What is being asked: Restrict the output to the lines below starting at the one that contains "waits := s1.meter.waits.filter" and ending at the one that contains "s.seq with flows", and restate them word for word, both ends included.

Saved entries
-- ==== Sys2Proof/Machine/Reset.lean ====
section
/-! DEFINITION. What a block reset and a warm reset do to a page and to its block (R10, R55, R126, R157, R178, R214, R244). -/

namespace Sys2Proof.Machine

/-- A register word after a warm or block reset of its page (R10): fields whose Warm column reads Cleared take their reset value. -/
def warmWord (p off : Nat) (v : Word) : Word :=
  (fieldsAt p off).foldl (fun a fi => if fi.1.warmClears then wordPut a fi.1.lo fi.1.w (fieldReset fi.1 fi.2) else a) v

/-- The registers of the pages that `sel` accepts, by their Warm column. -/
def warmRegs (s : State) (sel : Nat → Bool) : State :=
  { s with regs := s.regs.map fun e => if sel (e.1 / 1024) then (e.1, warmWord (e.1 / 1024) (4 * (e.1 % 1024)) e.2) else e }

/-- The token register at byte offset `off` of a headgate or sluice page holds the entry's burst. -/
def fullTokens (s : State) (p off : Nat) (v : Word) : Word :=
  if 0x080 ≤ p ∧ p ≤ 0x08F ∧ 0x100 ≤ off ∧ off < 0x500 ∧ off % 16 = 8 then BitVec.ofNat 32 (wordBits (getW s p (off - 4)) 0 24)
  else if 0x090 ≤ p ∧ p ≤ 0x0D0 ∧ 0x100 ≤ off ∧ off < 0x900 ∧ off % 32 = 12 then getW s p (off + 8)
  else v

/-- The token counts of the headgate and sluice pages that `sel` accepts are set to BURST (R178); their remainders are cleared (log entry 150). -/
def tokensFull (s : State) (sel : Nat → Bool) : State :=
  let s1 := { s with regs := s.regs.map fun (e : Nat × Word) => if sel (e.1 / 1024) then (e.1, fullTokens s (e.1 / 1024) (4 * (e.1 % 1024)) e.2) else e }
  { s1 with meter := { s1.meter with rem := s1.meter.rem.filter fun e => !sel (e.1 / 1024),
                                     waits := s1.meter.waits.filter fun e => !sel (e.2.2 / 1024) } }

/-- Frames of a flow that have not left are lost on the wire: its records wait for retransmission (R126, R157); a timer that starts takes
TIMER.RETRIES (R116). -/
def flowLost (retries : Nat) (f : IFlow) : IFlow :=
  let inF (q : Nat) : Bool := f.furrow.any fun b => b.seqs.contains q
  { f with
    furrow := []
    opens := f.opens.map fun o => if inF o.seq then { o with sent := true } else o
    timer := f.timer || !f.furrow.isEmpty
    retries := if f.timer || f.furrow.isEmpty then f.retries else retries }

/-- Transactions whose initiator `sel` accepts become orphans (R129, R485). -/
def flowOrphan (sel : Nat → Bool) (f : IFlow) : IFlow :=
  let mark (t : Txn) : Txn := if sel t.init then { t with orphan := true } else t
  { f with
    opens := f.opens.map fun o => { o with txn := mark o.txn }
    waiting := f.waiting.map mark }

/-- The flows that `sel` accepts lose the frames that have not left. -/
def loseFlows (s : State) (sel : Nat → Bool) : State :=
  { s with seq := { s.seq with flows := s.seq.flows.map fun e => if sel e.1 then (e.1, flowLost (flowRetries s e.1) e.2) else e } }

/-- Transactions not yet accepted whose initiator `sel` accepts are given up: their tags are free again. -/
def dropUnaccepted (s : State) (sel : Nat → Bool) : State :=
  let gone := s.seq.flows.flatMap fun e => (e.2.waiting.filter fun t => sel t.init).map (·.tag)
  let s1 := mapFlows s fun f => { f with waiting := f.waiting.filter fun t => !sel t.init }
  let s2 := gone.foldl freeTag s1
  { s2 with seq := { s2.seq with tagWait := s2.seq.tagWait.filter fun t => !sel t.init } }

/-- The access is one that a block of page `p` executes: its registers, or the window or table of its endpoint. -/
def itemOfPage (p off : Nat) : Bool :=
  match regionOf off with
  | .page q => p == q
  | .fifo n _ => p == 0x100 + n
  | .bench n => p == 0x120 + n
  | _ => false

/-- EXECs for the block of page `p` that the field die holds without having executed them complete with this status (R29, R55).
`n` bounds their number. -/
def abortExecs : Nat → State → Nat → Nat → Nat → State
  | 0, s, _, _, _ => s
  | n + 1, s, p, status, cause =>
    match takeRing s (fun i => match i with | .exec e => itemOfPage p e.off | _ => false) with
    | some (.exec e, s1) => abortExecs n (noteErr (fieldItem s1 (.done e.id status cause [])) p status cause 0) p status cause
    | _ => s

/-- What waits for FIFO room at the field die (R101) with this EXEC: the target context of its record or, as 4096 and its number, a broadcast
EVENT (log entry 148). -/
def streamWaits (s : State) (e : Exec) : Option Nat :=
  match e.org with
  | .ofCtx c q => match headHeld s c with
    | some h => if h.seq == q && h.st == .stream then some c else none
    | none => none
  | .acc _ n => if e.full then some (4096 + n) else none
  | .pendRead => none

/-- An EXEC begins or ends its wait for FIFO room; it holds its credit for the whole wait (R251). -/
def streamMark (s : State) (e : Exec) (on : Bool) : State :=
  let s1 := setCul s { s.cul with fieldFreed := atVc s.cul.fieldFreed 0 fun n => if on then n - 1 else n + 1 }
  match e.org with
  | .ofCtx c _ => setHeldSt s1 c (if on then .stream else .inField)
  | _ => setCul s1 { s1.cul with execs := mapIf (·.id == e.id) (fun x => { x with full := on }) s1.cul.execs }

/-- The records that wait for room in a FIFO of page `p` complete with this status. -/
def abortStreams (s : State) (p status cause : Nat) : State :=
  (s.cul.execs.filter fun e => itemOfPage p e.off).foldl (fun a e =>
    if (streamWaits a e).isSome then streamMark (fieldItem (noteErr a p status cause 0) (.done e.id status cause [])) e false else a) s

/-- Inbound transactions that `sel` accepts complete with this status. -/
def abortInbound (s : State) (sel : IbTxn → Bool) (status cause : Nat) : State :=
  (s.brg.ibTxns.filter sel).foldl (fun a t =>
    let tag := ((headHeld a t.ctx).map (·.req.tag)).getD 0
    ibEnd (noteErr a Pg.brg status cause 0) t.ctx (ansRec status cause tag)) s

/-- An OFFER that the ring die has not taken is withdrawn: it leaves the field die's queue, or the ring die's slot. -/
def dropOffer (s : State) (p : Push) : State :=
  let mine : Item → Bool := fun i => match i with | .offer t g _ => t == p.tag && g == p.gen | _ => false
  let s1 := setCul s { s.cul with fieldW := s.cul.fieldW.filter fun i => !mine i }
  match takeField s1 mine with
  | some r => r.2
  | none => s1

Expected answer:
                                     waits := s1.meter.waits.filter fun e => !sel (e.2.2 / 1024) } }

/-- Frames of a flow that have not left are lost on the wire: its records wait for retransmission (R126, R157); a timer that starts takes
TIMER.RETRIES (R116). -/
def flowLost (retries : Nat) (f : IFlow) : IFlow :=
  let inF (q : Nat) : Bool := f.furrow.any fun b => b.seqs.contains q
  { f with
    furrow := []
    opens := f.opens.map fun o => if inF o.seq then { o with sent := true } else o
    timer := f.timer || !f.furrow.isEmpty
    retries := if f.timer || f.furrow.isEmpty then f.retries else retries }

/-- Transactions whose initiator `sel` accepts become orphans (R129, R485). -/
def flowOrphan (sel : Nat → Bool) (f : IFlow) : IFlow :=
  let mark (t : Txn) : Txn := if sel t.init then { t with orphan := true } else t
  { f with
    opens := f.opens.map fun o => { o with txn := mark o.txn }
    waiting := f.waiting.map mark }

/-- The flows that `sel` accepts lose the frames that have not left. -/
def loseFlows (s : State) (sel : Nat → Bool) : State :=
  { s with seq := { s.seq with flows := s.seq.flows.map fun e => if sel e.1 then (e.1, flowLost (flowRetries s e.1) e.2) else e } }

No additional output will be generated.